Exercise objective:
Set down exactly the first line of the entries and every line after it, through the line with "2208h:7 (R724). -/".

Input records:
┌──
-- ==== Sys2Proof/Machine/ExecCompression.lean ====
section
/-! DEFINITION. Sys2Proof/Machine/ExecCompression.lean: the meanings of the rows about the compression engine. -/
namespace Sys2Proof.Machine

/-- JOB_TAIL_WRITE: A write to 5802h:1 submits pending jobs (R713, R760). -/
def execJobTailWrite (w : Who) (v : BitVec 8) (s : State) : Host.Outcome State Fault Refusal :=
  s.ends (s.writeNum w 0x5802 1 v.toNat)

/-- JOB_START: The next pending job starts on a free lane or the decompressor (R379, R427, R442, R712, R714, R715,
R723). -/
def execJobStart (cache : LaneEvent) (s : State) : Host.Outcome State Fault Refusal :=
  s.ends ((s.jobBegin cache).settle)

/-- JOB_COMPLETE: A job ends with its status, its descriptor is written back and the head advances (R699, R700, R712,
R714, R716, R717, R719, R720, R721, R722, R723, R730, R731, R732). -/
def execJobComplete (slot : Fin 16) (r : JobInput) (s : State) : Host.Outcome State Fault Refusal :=
  s.ends ((s.completeJob slot.val r).settle)

/-- JOB_WATCHDOG_EXPIRY: A host job's watchdog expires, and the job ends WDOG (R723). -/
def execJobWatchdogExpiry (slot : Fin 16) (s : State) : Host.Outcome State Fault Refusal :=
  s.ends ((s.jobWatchdog slot.val).settle)

/-- JOB_FLUSH: A write of 0x464C_5553 to 5802h:4 cancels every pending job that has not started (R726). -/
def execJobFlush (w : Who) (v : BitVec 32) (s : State) : Host.Outcome State Fault Refusal :=
  s.ends (s.writeNum w 0x5802 4 v.toNat)

/-- DEMAND_UPDATE: Every 100 µs the engine sets the per-lane demand 2208h:7 (R724). -/
def execDemandUpdate (s : State) : Host.Outcome State Fault Refusal := s.ends (s.setDemand)

end Sys2Proof.Machine
end

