-- ==== Sys2Proof/Machine/ExecPair.lean ====
section
/-! DEFINITION. Sys2Proof/Machine/ExecPair.lean: the meanings of the rows about redundant pairs. -/
namespace Sys2Proof.Machine

/-- ROPE_FRAME_SEND: Every fourth tick the device begins a Rope frame carrying state words, AUX and a camp segment
(R747, R748, R762). -/
def execRopeFrameSend (s : State) : Host.Outcome State Fault Refusal := s.ends (s.ropeSend)

/-- ROPE_FRAME_RECEIVE: A Rope frame is received, checked, aligned and used for heartbeat, comparison and camp data
(R28, R615, R749, R751, R753, R759, R761, R762, R763, R764, R772). -/
def execRopeFrameReceive (o : Octets) (s : State) : Host.Outcome State Fault Refusal :=
  s.ends ((s.ropeReceive o).pairFollow)

/-- ROPE_LOSS_OF_SIGNAL: A Rope lane loses signal, so ROPELOS is set and the Second becomes ineligible (R44, R101,
R110, R749, R765, R772). -/
def execRopeLossOfSignal (lanes : BitVec 4) (s : State) : Host.Outcome State Fault Refusal :=
  s.ends ((s.ropeLoss lanes.toNat).pairFollow)

/-- ROPE_LOSS_TIMEOUT: The Rope link is not realigned within 1 ms, so RPLL moves to OSC and the Second warm-resets on
realignment (R110, R772). -/
def execRopeLossTimeout (s : State) : Host.Outcome State Fault Refusal := s.ends (s.ropeLossOver.pairFollow)

/-- SET_BEGIN: The Second receives the start of a CATCHUP or COMMIT set (R752). -/
def execSetBegin (o : Octets) (s : State) : Host.Outcome State Fault Refusal := s.ends ((s.setBegin o).pairFollow)

/-- SET_REC: The Second receives one object record of a mirrored set (R745, R752). -/
def execSetRec (o : Octets) (s : State) : Host.Outcome State Fault Refusal := s.ends ((s.setRec o).pairFollow)

/-- SET_END: The Second receives the end of a set with its CRC and answers SET_ACK (R752, R753). -/
def execSetEnd (o : Octets) (s : State) : Host.Outcome State Fault Refusal := s.ends ((s.setEnd o).pairFollow)

/-- SET_ACK: The Lead receives the Second's acknowledgement and moves the commit on with M = 1,024 (R310, R311, R312,
R314). -/
def execSetAck (o : Octets) (s : State) : Host.Outcome State Fault Refusal := s.ends ((s.setAck o).pairFollow)

/-- BOUNDARY: The Second receives T for a mirrored set and applies or cancels it (R315, R327, R753). -/
def execBoundary (o : Octets) (s : State) : Host.Outcome State Fault Refusal := s.ends ((s.boundary o).pairFollow)

/-- TIME_SYNC: The Second loads the tick counter and package time at tick Y (R750, R753, R757). -/
def execTimeSync (o : Octets) (s : State) : Host.Outcome State Fault Refusal := s.ends ((s.timeSync o).pairFollow)

/-- ADJ: The Second receives a change of ADJ with its apply tick (R757). -/
def execAdj (o : Octets) (s : State) : Host.Outcome State Fault Refusal := s.ends ((s.adjMsg o).pairFollow)

/-- DELAYED_ADJ_APPLY: With a mirroring Second, a change of ADJ or a held time step is applied 1,024 ticks after the
decision (R757). -/
def execDelayedAdjApply (s : State) : Host.Outcome State Fault Refusal := s.ends (s.applyDelayed)

/-- STEP: The Second receives a time-source step for stamp conversion (R757). -/
def execStep (o : Octets) (s : State) : Host.Outcome State Fault Refusal := s.ends ((s.stepMsg o).pairFollow)

/-- CONFIRM: The Second receives the confirmation of a time-source step with its new EPOCH (R757). -/
def execConfirm (o : Octets) (s : State) : Host.Outcome State Fault Refusal := s.ends ((s.confirmMsg o).pairFollow)

/-- SRCSTAT: The Second receives a source's status and last TRIM (R756). -/
def execSrcstat (o : Octets) (s : State) : Host.Outcome State Fault Refusal := s.ends ((s.srcStatMsg o).pairFollow)

/-- ARM: The Second receives arm tick A and arms at the same tick (R613). -/
def execArm (o : Octets) (s : State) : Host.Outcome State Fault Refusal := s.ends ((s.armMsg o).pairFollow)

/-- DISARM: The Second receives disarm tick D and disarms at the same tick (R613). -/
def execDisarm (o : Octets) (s : State) : Host.Outcome State Fault Refusal := s.ends ((s.disarmMsg o).pairFollow)

/-- TRIG_SNAP: The Second installs the Lead's sequencer snapshot and enters SHADOW (R753, R758). -/
def execTrigSnap (o : Octets) (s : State) : Host.Outcome State Fault Refusal := s.ends ((s.trigSnap o).pairFollow)

/-- CKPT: The Second receives a spill checkpoint for use at failover (R756). -/
def execCkpt (o : Octets) (s : State) : Host.Outcome State Fault Refusal := s.ends ((s.ckpt o).pairFollow)

/-- TRAIN: The Second receives an order to train, or to quiesce and disable, a port (R753, R777). -/
def execTrain (o : Octets) (s : State) : Host.Outcome State Fault Refusal := s.ends ((s.trainMsg o).pairFollow)

/-- PORTSTAT: A partner's port status is received for catch-up and eligibility (R753). -/
def execPortstat (o : Octets) (s : State) : Host.Outcome State Fault Refusal := s.ends ((s.portStat o).pairFollow)

/-- HANDOVER: The Second receives the handover yield tick X (R767). -/
def execHandover (o : Octets) (s : State) : Host.Outcome State Fault Refusal := s.ends ((s.handoverMsg o).pairFollow)

/-- PROGRESS: The Lead receives the Second's catch-up state (R753, R754). -/
def execProgress (o : Octets) (s : State) : Host.Outcome State Fault Refusal := s.ends ((s.progressMsg o).pairFollow)

/-- CAMP_RESEND_TIMEOUT: CACK does not advance for 256 ticks, so unacknowledged segments are resent, and after eight
resends the channel resets (R751). -/
def execCampResendTimeout (s : State) : Host.Outcome State Fault Refusal := s.ends (s.campTimeout.pairFollow)

/-- HEARTBEAT_EXPIRY: No good DATA frame within the heartbeat limit, so HEARTBEAT is set and the Second becomes
ineligible (R44, R763). -/
def execHeartbeatExpiry (s : State) : Host.Outcome State Fault Refusal := s.ends (s.heartbeatOver.pairFollow)

/-- REF_LOSS: No edge is sensed on the phase reference net by tick e + 15, so REF loss is declared and a yield may be
detected (R28, R36, R43, R110, R740, R765, R766, R774, R792). -/
def execRefLoss (s : State) : Host.Outcome State Fault Refusal := s.ends (s.refLoss.pairFollow)

/-- HANDOVER_REQUEST: A write of 0x4841_4E44 to 8003h:0 fixes yield tick X and sends HANDOVER (R760, R767). -/
def execHandoverRequest (w : Who) (v : BitVec 32) (s : State) : Host.Outcome State Fault Refusal :=
  s.ends (s.writeNum w 0x8003 0 v.toNat)

/-- HANDOVER_YIELD: At tick X the Lead yields and enters failover reset (R36, R154, R156, R764, R767). -/
def execHandoverYield (s : State) : Host.Outcome State Fault Refusal := s.ends (s.handoverYield)

end Sys2Proof.Machine
end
└──
Response to this exercise:
-- ==== Sys2Proof/Machine/ExecCompression.lean ====
section
/-! DEFINITION. Sys2Proof/Machine/ExecCompression.lean: the meanings of the rows about the compression engine. -/
namespace Sys2Proof.Machine

/-- JOB_TAIL_WRITE: A write to 5802h:1 submits pending jobs (R713, R760). -/
def execJobTailWrite (w : Who) (v : BitVec 8) (s : State) : Host.Outcome State Fault Refusal :=
  s.ends (s.writeNum w 0x5802 1 v.toNat)

/-- JOB_START: The next pending job starts on a free lane or the decompressor (R379, R427, R442, R712, R714, R715,
R723). -/
def execJobStart (cache : LaneEvent) (s : State) : Host.Outcome State Fault Refusal :=
  s.ends ((s.jobBegin cache).settle)

/-- JOB_COMPLETE: A job ends with its status, its descriptor is written back and the head advances (R699, R700, R712,
R714, R716, R717, R719, R720, R721, R722, R723, R730, R731, R732). -/
def execJobComplete (slot : Fin 16) (r : JobInput) (s : State) : Host.Outcome State Fault Refusal :=
  s.ends ((s.completeJob slot.val r).settle)

/-- JOB_WATCHDOG_EXPIRY: A host job's watchdog expires, and the job ends WDOG (R723). -/
def execJobWatchdogExpiry (slot : Fin 16) (s : State) : Host.Outcome State Fault Refusal :=
  s.ends ((s.jobWatchdog slot.val).settle)

/-- JOB_FLUSH: A write of 0x464C_5553 to 5802h:4 cancels every pending job that has not started (R726). -/
def execJobFlush (w : Who) (v : BitVec 32) (s : State) : Host.Outcome State Fault Refusal :=
  s.ends (s.writeNum w 0x5802 4 v.toNat)

/-- DEMAND_UPDATE: Every 100 µs the engine sets the per-lane demand 2208h:7 (R724). -/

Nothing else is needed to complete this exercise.